庄志生见状也叹了口气,无心再去跟孩子争那差了辈分的称谓,接过杯子便展臂将庄杳拉到怀里来,由着她趴在自己肩上哭。
“姐姐怎么啦?”女孩走到庄志生的身后,歪着脑袋向上看。
庄杳猝不及防对上她的视线,只能尴尬地擦擦眼泪,笑说:“没事,姐姐给妈妈带了见面礼,能带姐姐去看看妈妈吗?”
“是这个吗?给我吧叔叔!”女孩双手向上,捧起庄志生手里的果篮。
攥着果篮的手背紧绷着,几条明显的青筋蜿蜒而上,虬结在惨白的手上。
“叔叔来就好。”
“不用,我可以哒!”说着女孩便更加用力地捧住果篮,朝庄志生笑,“看!我可以哒!交给我吧,谢谢叔叔!”
庄志生垂着眸看她,没敢松手,仍是两指勾住篮子帮着女孩放到茶几上,这才不自觉地将视线挪到庄杳的脸上。
女孩那一声声的“我可以哒”让他想起庄杳朝他拍拍胸脯,对他说“放心吧”的样子。
他不由得想,她小时候会不会也是这样的可爱,嘴里奶声奶气地说着:“杳杳可以哒!”
只是转念便想起,毕江澄提过,杳杳有一个从小一起长大的竹马。
那个男人,现在也在这个世界。
他见过杳杳小时候的样子,甚至独享她小时候的样子。
愤恨在这一刻涌上心头,却又被理智按熄。
只是个男人罢了。
他也不该对妹妹有这么大的占有欲。
这不对。
这不是一个哥哥该有的样子。
庄杳看着身旁的庄志生脸上浮现笑意,却又很快消却,最终凝成了眉宇间的愁,一瞬间竟有些不解。
她想知道哥哥在想什么,但女孩的手攥住她的指节,让她不得不低下头去看,“怎么啦?”
“等我一下,我去看看妈妈睡着了没有哦。
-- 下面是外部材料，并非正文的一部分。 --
end Sys2Proof.Machine
end

section
/-! PROOFS. The bit transceiver of 41_bit_transceiver: the engine in `Uninit` and `Fatal` (R187). -/

namespace Sys2Proof.Machine

variable {s : State}

/-- Neither `Uninit` nor `Fatal` is a state in which the block sends, whatever `ENG.dir` is. -/
theorem joyDriveLow_of_not_started (h : s.eng.fsm = .uninit ∨ s.eng.fsm = .fatal) : joyDriveLow s = false := by
  rw [joyDriveLow, Bool.and_eq_false_iff]
  right
  obtain uninit | fatal := h
  · rw [uninit]
  · rw [fatal]

theorem joyIn_of_released (h : joyDriveLow s = false) : joyIn s = !s.pins.consoleLow := by
  rw [joyIn, h, Bool.false_or]

theorem engAdvance_of_not_started {e : Eng} (h : e.fsm = .uninit ∨ e.fsm = .fatal) (p : Params) (flushEnd t : Nat)
    (level : Bool) : engAdvance p flushEnd t level e = e := by
  obtain uninit | fatal := h
  · rw [engAdvance, uninit]
  · rw [engAdvance, fatal]

theorem engSampleLine_of_not_started {e : Eng} (h : e.fsm = .uninit ∨ e.fsm = .fatal) (level : Bool) :
    engSampleLine level e = e := if_pos h

theorem linePhase_of_not_started (h : s.eng.fsm = .uninit ∨ s.eng.fsm = .fatal) :
    linePhase s = { s with wire := { driveLow := false, level := !s.pins.consoleLow } } := by
  have released := joyDriveLow_of_not_started h
  rw [linePhase_eq, engAdvance_of_not_started h, engSampleLine_of_not_started h, joyIn_of_released released, released]

/-- Settles O34 (R187): no command is due, so the engine's action is the line phase, which then keeps `ENG` and releases
the line. -/
theorem silentInUninitAndFatal : Obligations.SilentInUninitAndFatal := by
  intro s h
  have not_exec : s.eng.fsm ≠ .exec := by
    obtain uninit | fatal := h
    · simp [uninit]
    · simp [fatal]
  rw [engineAct_of_ne_exec not_exec, linePhase_of_not_started h]

end Sys2Proof.Machine
end

section
/-! PROOFS. The quadrature decoder of 42_quadrature_decoder: the table and the handler's jump (R203, R207), and `SetCenter`
(R206). -/

namespace Sys2Proof.Machine

/-! ### The table -/

theorem qtable_antisymm : ∀ p q : BitVec 2, qtable p q = - qtable q p := by decide

theorem qtable_self (p : BitVec 2) : qtable p p = 0 := self_eq_neg.mp (qtable_antisymm p p)

theorem qtable_jump : qtable 0 3 = 0 := rfl

/-! ### One run of the handler -/

theorem axisHandler_of_qtable_zero {a : AxisId} {s : State} (h : qtable (s.ax a).lastPhase (phase a s) = 0) :
    axisHandler a s = s.withAx a { s.ax a with lastPhase := phase a s } := by
  rw [axisHandler, h, Int.add_zero]

/-- Settles O23 (R207): the diagonal follows from antisymmetry, each full turn is a sum of four table entries, and the
jump from 00 to 11 is an entry 0. -/
theorem quadratureTableAntisymmetric : Obligations.QuadratureTableAntisymmetric := by
  refine ⟨qtable_antisymm, qtable_self, by decide, by decide, fun a s hlast hphase => ?_⟩
  have no_count : qtable (s.ax a).lastPhase (phase a s) = 0 := by rw [hlast, hphase, qtable_jump]
  rw [axisHandler_of_qtable_zero no_count, hphase]

/-! ### SetCenter -/

theorem setCenter_eq (s : State) : setCenter s =
    { s with axX := { s.axX with position := 0 }, axY := { s.axY with position := 0 } } := rfl

theorem getAxis_of_not_initialized {s : State} (h : s.qdInit = false) (a : AxisId) : getAxis a s = 0 := by
  rw [getAxis, h, if_neg Bool.false_ne_true]

/-- Settles O27 (R206): `SetCenter` leaves `QD.initialized`, so before `InitDecoder` every stick value is 0 on both
sides. -/
theorem setCenterZeroesPositionsOnly : Obligations.SetCenterZeroesPositionsOnly := by
  intro s
  refine ⟨setCenter_eq s, fun a hqd => ?_⟩
  have hqd' : (hostOp .setCenter s).qdInit = false := hqd
  rw [getAxis_of_not_initialized hqd', getAxis_of_not_initialized hqd]

end Sys2Proof.Machine
end

section
/-! PROOFS. The host operations of 45_sampler: `EngineReset` (R276). -/

namespace Sys2Proof.Machine

theorem hostOp_engineReset (s : State) :
    hostOp .engineReset s = { s with info := { status := clearCrcError s.info.status } } := rfl

/-- Settles O32 (R276): `EngineReset` writes `INFO` alone, and what it writes is the status without `CRC_ERROR`. -/
theorem engineResetClearsCrcErrorOnly : Obligations.EngineResetClearsCrcErrorOnly := by
  intro s
  rw [hostOp_engineReset]
  refine ⟨rfl, rfl, ?_⟩
  rw [crcError, clearCrcError_bit]

end Sys2Proof.Machine
end

section
/-! PROOFS. The requests of 30_encoding: encoding and decoding are inverse on the well-formed commands (R98 to R102,
R111). -/

namespace Sys2Proof.Machine

/-! ### The address word -/

theorem concat_hi_lo (w : Half) : concat (hi w) (lo w) = w := by
  have adjacent := BitVec.extractLsb'_append_extractLsb'_eq_extractLsb' (x := w) (start₁ := 0) (len₁ := 8)
    (start₂ := 8) (len₂ := 8) rfl
  rw [concat, hi, lo, adjacent]
  exact BitVec.extractLsb'_eq_self

theorem hi_concat (a b : Byte) : hi (concat a b) = a := BitVec.extractLsb'_append_eq_left

theorem lo_concat (a b : Byte) : lo (concat a b) = b := BitVec.extractLsb'_append_eq_right

/-! ### What each command byte decodes to -/

theorem decode_info (rest : List Byte) : decode (Config.cmdInfo :: rest) = .ok .info rest := rfl

theorem decode_poll (rest : List Byte) : decode (Config.cmdPoll :: rest) = .ok .poll rest := rfl

theorem decode_read (a b : Byte) (rest : List Byte) :
    decode (Config.cmdRead :: a :: b :: rest) = .ok (.read (concat a b)) rest := rfl

theorem decode_write {a b : Byte} {data : List Byte} (h : data.length = Config.block) (rest : List Byte) :
    decode (Config.cmdWrite :: a :: b :: (data ++ rest)) = .ok (.write (concat a b) data) rest := by
  have long : ¬ (data ++ rest).length < Config.block := by rw [List.length_append]; omega
  have opcode : decode (Config.cmdWrite :: a :: b :: (data ++ rest)) = decodeWrite (a :: b :: (data ++ rest)) := rfl
  rw [opcode, decodeWrite, if_neg long, ← h, List.take_left, List.drop_left]

theorem decode_reset (rest : List Byte) : decode (Config.cmdReset :: rest) = .ok .reset rest := rfl

/-- Decoding the encoding of a well-formed command gives the command, whatever follows (R111). -/
theorem decode_encode {i : Instr} (h : i.wellFormed = true) (rest : List Byte) :
    decode (encode i ++ rest) = .ok i rest := by
  cases i with
  | info => exact decode_info rest
  | poll => exact decode_poll rest
  | read aw => exact (decode_read (hi aw) (lo aw) rest).trans (by rw [concat_hi_lo])
  | write aw data => exact (decode_write (beq_iff_eq.mp h) rest).trans (by rw [concat_hi_lo])
  | reset => exact decode_reset rest
  | unknown cmd => exact decode_unknown h rest

/-- Settles O2 (R111): one decoding equation per command. -/
theorem encodeThenDecode : Obligations.EncodeThenDecode := fun _ rest h => decode_encode h rest

/-- What can decode: one way per row of the command map (R102). -/
theorem decode_cases {bytes : List Byte} {i : Instr} {rest : List Byte} (h : decode bytes = .ok i rest) :
    i.wellFormed = true ∧ bytes = encode i ++ rest := by
  cases bytes with
  | nil => cases h
  | cons c bytes =>
    rw [decode] at h
    split_ifs at h with info poll read write reset
    · cases h; exact ⟨rfl, by rw [info]; rfl⟩
    · cases h; exact ⟨rfl, by rw [poll]; rfl⟩
    · match bytes, h with
      | a :: b :: rest, h =>
        cases h
        exact ⟨rfl, by rw [read, encode, hi_concat, lo_concat]; rfl⟩
    · match bytes, h with
      | a :: b :: tail, h =>
        rw [decodeWrite] at h
        split_ifs at h with short
        cases h
        refine ⟨by simpa [Instr.wellFormed] using not_lt.mp short, ?_⟩
        rw [write, encode, hi_concat, lo_concat]
        simp only [List.cons_append, List.take_append_drop]
    · cases h; exact ⟨rfl, by rw [reset]; rfl⟩
    · cases h
      refine ⟨?_, rfl⟩
      simp [Instr.wellFormed, info, poll, read, write, reset]

theorem requestLength_pos (c : Byte) : 0 < requestLength c := by
  rw [requestLength]
  split_ifs <;> decide

theorem requestLength_le (c : Byte) : requestLength c ≤ Config.reqSize := by
  rw [requestLength]
  split_ifs <;> decide

theorem encode_ne_nil (i : Instr) : encode i ≠ [] := by cases i <;> exact List.cons_ne_nil _ _

/-- The first byte of a request decides its length (R100). -/
theorem length_encode {i : Instr} (h : i.wellFormed = true) :
    (encode i).length = requestLength ((encode i).headD 0) := by
  cases i with
  | write aw data =>
    have len : data.length = Config.block := beq_iff_eq.mp h
    rw [encode, List.length_cons, List.length_cons, List.length_cons, len]
    rfl
  | unknown cmd => exact (requestLength_unknown h).symm
  | info => rfl
  | poll => rfl
  | read aw => rfl
  | reset => rfl

theorem headD_encode_append (i : Instr) (rest : List Byte) (d : Byte) : (encode i ++ rest).headD d = (encode i).headD d := by
  cases i <;> rfl

/-- Settles O3 (R100, R111): the command map read backwards. -/
theorem decodeThenEncode : Obligations.DecodeThenEncode := by
  intro bytes i rest h
  obtain ⟨hwf, hbytes⟩ := decode_cases h
  refine ⟨hwf, hbytes, ?_⟩
  rw [hbytes, headD_encode_append, length_encode hwf]

/-- No command byte is illegal (R103): what holds as many bytes as the first byte asks for decodes. -/
theorem decode_of_long_enough (c : Byte) {bytes : List Byte} (h : requestLength c ≤ (c :: bytes).length) :
    ∃ i rest, decode (c :: bytes) = .ok i rest := by
  rw [decode]
  split_ifs with info poll read write reset
  · exact ⟨_, _, rfl⟩
  · exact ⟨_, _, rfl⟩
  · match bytes, h with
    | [], h => subst read; exact absurd h (by decide)
    | [_], h => subst read; exact absurd h (by simp [requestLength])
    | a :: b :: rest, _ => exact ⟨_, _, rfl⟩
  · have len : Config.reqSize ≤ bytes.length + 1 := by subst write; exact h
    match bytes, len with
    | [], len => exact absurd len (by decide)
    | [_], len => exact absurd len (by simp [Config.reqSize])
    | a :: b :: data, len =>
      have enough : ¬ data.length < Config.block := by
        simp only [Config.reqSize, Config.block, List.length_cons] at len ⊢
        omega
      exact ⟨_, _, by rw [decodeWrite, if_neg enough]⟩
  · exact ⟨_, _, rfl⟩
  · exact ⟨_, _, rfl⟩

/-- Settles O4 (R100, R103): what decodes is an encoding with something after it, so it is long enough. -/
theorem decodesExactlyWhenLongEnough : Obligations.DecodesExactlyWhenLongEnough := by
  intro bytes
  constructor
  · rintro ⟨i, rest, h⟩
    obtain ⟨hwf, rfl⟩ := decode_cases h
    refine ⟨by simp [encode_ne_nil], ?_⟩
    rw [headD_encode_append, ← length_encode hwf, List.length_append]
    omega
  · rintro ⟨nonempty, long⟩
    cases bytes with
    | nil => exact absurd rfl nonempty
    | cons c bytes => exact decode_of_long_enough c long
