-- ==== Sys2Proof/Safety.lean ====
section
/-! DEFINITION. What counts as a legal state of the part: the laws the manual states of its queues, its gas lines, its
trip latch and its budget, and the terms in which claims about commands are put. -/

namespace Sys2Proof.Machine

/-! ## Terms of claims -/

/-- A command completes with a next state that satisfies `q`. -/
def Completes (i : Instr) (s : State) (q : State → Prop) : Prop := ∃ t, exec i s = .next t ∧ q t

/-- An access of requester `r` is in flight and its owner waits for it (R166). -/
def InFlight (s : State) (r : Requester) (a : BusAccess) : Prop :=
  s.bus.inFlight = some a ∧ a.requester = r ∧ a.discard = false

/-- The value placed last for an address that has not reached the image yet: pending in the Delivery Queue, or carried by
the DELIVER write in flight (R169). -/
def State.underway (s : State) (a : Addr) : Option Word :=
  match pendingFor s.delivery a with
  | some d => some d.value
  | none =>
    match s.bus.inFlight with
    | some b => if b.requester = .deliver ∧ b.addr = a then b.write else none
    | none => none

/-- R168: at most one pending write per address, and no urgent entry behind a non-urgent one. -/
def DeliveryOk (q : List Delivery) : Prop :=
  (q.map Delivery.addr).Nodup ∧ q.Pairwise (fun a b => b.urgent = true → a.urgent = true)

/-- An access to a furnace-window place reaches dispatch at once: the port is IDLE, the load phase READY, the tube
present, the cache holds the channel's descriptor `d`, steps 4 to 6 of R22 refuse nothing, and a write finds W_KNOWN
set. -/
structure Dispatches (s : State) (acc : Access) (p : Place) (d : DescWords) : Prop where
  idle : s.port.phase = .idle
  offRoot : rootWordAt s.root.address acc.addr = none
  place : windowPlace s.root.windowBase acc.addr = some p
  ready : s.loader.phase = .ready
  present : s.present p.tube = true
  cached : ∃ way, s.cacheHit p = some way ∧ (s.cacheEntry p way).words = d
    ∧ (acc.direction = .write → (s.cacheEntry p way).wKnown = true)
  allowed : s.stepRefusal acc p d = none

/-- A command of a tube reaches Tube Control: its access reaches dispatch through a TUBE channel. -/
def CommandReaches (s : State) (c : AccessClass) (t : Tube) (ch : Six) (v : Word) : Prop :=
  ∃ d, d.kind = some .tube ∧ Dispatches s (placeAccess s c .write ⟨t, ch, 0⟩ v) ⟨t, ch, 0⟩ d

/-- A read of TUBE word `n` reaches Tube Control. -/
def TubeReadReaches (s : State) (c : AccessClass) (t : Tube) (ch n : Six) : Prop :=
  ∃ d, d.kind = some .tube ∧ Dispatches s (placeAccess s c .read ⟨t, ch, n⟩ 0) ⟨t, ch, n⟩ d

/-- A shaped write reaches acceptance through the cached descriptor `d` of a ZONE, LINE or BOAT channel without MANUAL. -/
def ShapedReaches (s : State) (c : AccessClass) (p : Place) (v : Word) (d : DescWords) : Prop :=
  (d.kind = some .zone ∨ d.kind = some .line ∨ d.kind = some .boat) ∧ d.manual = false
    ∧ Dispatches s (placeAccess s c .write p v) p d

/-- R27: the write is to the purge line while the Gas Engine owns it. -/
def OwnedLine (s : State) (t : Tube) (d : DescWords) : Prop :=
  d.mark = .line (s.tube t).header.purgeLine
    ∧ ((s.binding.get t).lines.get (s.tube t).header.purgeLine).purge = true
    ∧ ((s.tube t).gas.atmosphere = .purging ∨ (s.tube t).gas.atmosphere = .clearing)

/-- R28: the value lies within the cached limits. -/
def InRange (d : DescWords) (v : Word) : Prop :=
  v.toNat ≤ d.w3.toNat ∧ ∀ z, d.mark = .zone z → d.w4.toNat ≤ v.toNat

/-- R26, step 3: the write is a bypass write of line `l`. -/
def IsBypass (s : State) (t : Tube) (d : DescWords) (v : Word) (l : Line) : Prop :=
  d.mark = .line l ∧ v.toNat ≤ ((s.tube t).gas.lines.get l).flow.toNat

/-- R26, R29: the write passes steps 1 to 4 as a queued write. -/
def IsQueued (s : State) (t : Tube) (d : DescWords) (v : Word) : Prop :=
  ¬ OwnedLine s t d ∧ InRange d v ∧ (∀ l, ¬ IsBypass s t d v l) ∧ (s.tube t).mode.working = true
    ∧ ¬ ((∃ l, d.mark = .line l) ∧ d.reactive = true ∧ s.monitor.lapsed = true)

/-- The furnace-window access a row's command makes: its class, direction, place and value. -/
def channelCommand : Instr → Option (AccessClass × Direction × Place × Word)
  | .plainRead c p => some (c, .read, p, 0)
  | .plainWrite c p v => some (c, .write, p, v)
  | .channelRead c p => some (c, .read, p, 0)
  | .shapedWrite c p v => some (c, .write, p, v)
  | .manualWrite c p v => some (c, .write, p, v)
  | .tubePurge c t ch => some (c, .write, ⟨t, ch, 0⟩, 1)
  | .tubeHold c t ch => some (c, .write, ⟨t, ch, 0⟩, 2)
  | .tubeResume c t ch => some (c, .write, ⟨t, ch, 0⟩, 3)
  | .tubeAbort c t ch => some (c, .write, ⟨t, ch, 0⟩, 4)
  | .tubeVent c t ch => some (c, .write, ⟨t, ch, 0⟩, 5)
  | .tubeFlush c t ch => some (c, .write, ⟨t, ch, 0⟩, 6)
  | .tubeCommandUnknown c t ch v => some (c, .write, ⟨t, ch, 0⟩, v)
  | .summaryRead c t ch => some (c, .read, ⟨t, ch, 3⟩, 0)
  | .purgeLatchLowRead c t ch => some (c, .read, ⟨t, ch, 4⟩, 0)
  | .purgeLatchHighRead c t ch => some (c, .read, ⟨t, ch, 5⟩, 0)
  | .channelAccessRefused c d p v => some (c, d, p, valueOf d v)
  | _ => none

/-- A row's furnace-window access meets an IDLE port and lies outside the root block. -/
def Presents (s : State) (acc : Access) : Prop := s.port.phase = .idle ∧ rootWordAt s.root.address acc.addr = none

/-- A root word the part writes is due, or the Notice Writer has turned to it (R176). -/
def RootWordDue (n : NoticeWriter) (item : RootItem) : Prop :=
  n.phase = .rootWord item
    ∨ (match item with
      | .status => n.dueStatus | .lost => n.dueLost | .consumer => n.dueConsumer | .producer => n.dueProducer) = true

/-- What the port does with a write it passes to memory at `a`: it asks for the bus, or in NOT_READY and LOADING first
waits for a delivery pending at `a` once the bus has decided (R172, R173). -/
def State.passPhase (s : State) (acc : Access) (a : Addr) (consumer : Bool) : PortPhase :=
  if s.loader.phase ≠ .ready ∧ (s.advance.forwarded a).isSome then .deferred acc a consumer else .pass acc a consumer

/-- What the port does with a read of `a`: the value pending for it once the bus has decided is answered at once, any
other read asks for the bus (R170, R172). -/
def State.readPort (s : State) (acc : Access) (a : Addr) : Port :=
  match s.advance.forwarded a with
  | some v => ⟨.idle, .data v⟩
  | none => ⟨.pass acc a false, s.port.answer⟩

/-- A notice placed first in an event stands in the Notice Buffer, stamped, where the buffer had room. -/
def Reports (s t : State) (n : Notice) : Prop :=
  s.notices.buffer.length < 8 → { n with clock := t.clock } ∈ t.notices.buffer

/-- An access ends in an error acknowledge with its REFUSED notice (R24). -/
def Refuses (s t : State) (n : Notice) : Prop := t.port = ⟨.idle, .errorAcknowledge⟩ ∧ Reports s t n

/-- What a refusal by acceptance, Tube Control or the MANUAL path does: the error acknowledge, the notice, REFUSED_ANY, and
nothing else of the tube (R26, R56, R68). -/
def RefusesTube (s t : State) (acc : Access) (p : Place) (r : RefuseReason) : Prop :=
  Refuses s t (refusedNotice (some p.tube) (some p.channel) acc r)
    ∧ t.tube p.tube = { s.tube p.tube with summary := { (s.tube p.tube).summary with refusedAny := true } }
”说着女孩便蹑手蹑脚地拧开门锁,留着半个门缝钻了进去。
庄杳看着未合拢的房门,眼泪堵在了眼角,只能仰起头让眼泪流回去。
对上庄志生怜爱的目光后,她便更加止不住了,伸手去推庄志生的脸,“别看我啦”
庄志生无声地一哂,想伸手去拉她到怀里抱抱她。
他刚一伸手,看见女孩从房间里出来,只好又悻悻然在空中一攥,将手垂在腿侧。
“妈妈没睡,叔叔姐姐进来吧。”女孩推开了门,稚嫩的小手扣住了门边,朝两人招招手。
庄杳俯身摸了摸她的脑袋,牵着她的手进房间。
刚一进门,映入眼帘的装潢并不如客厅那样的陈旧与简陋。
房间虽说算不上精致,但足够整洁,窗明几净。
床侧的窗帘大开,虽然因为楼与楼之间的间隔过窄,照进来的阳光极少,但依旧能瞥见一抹亮眼的晴空。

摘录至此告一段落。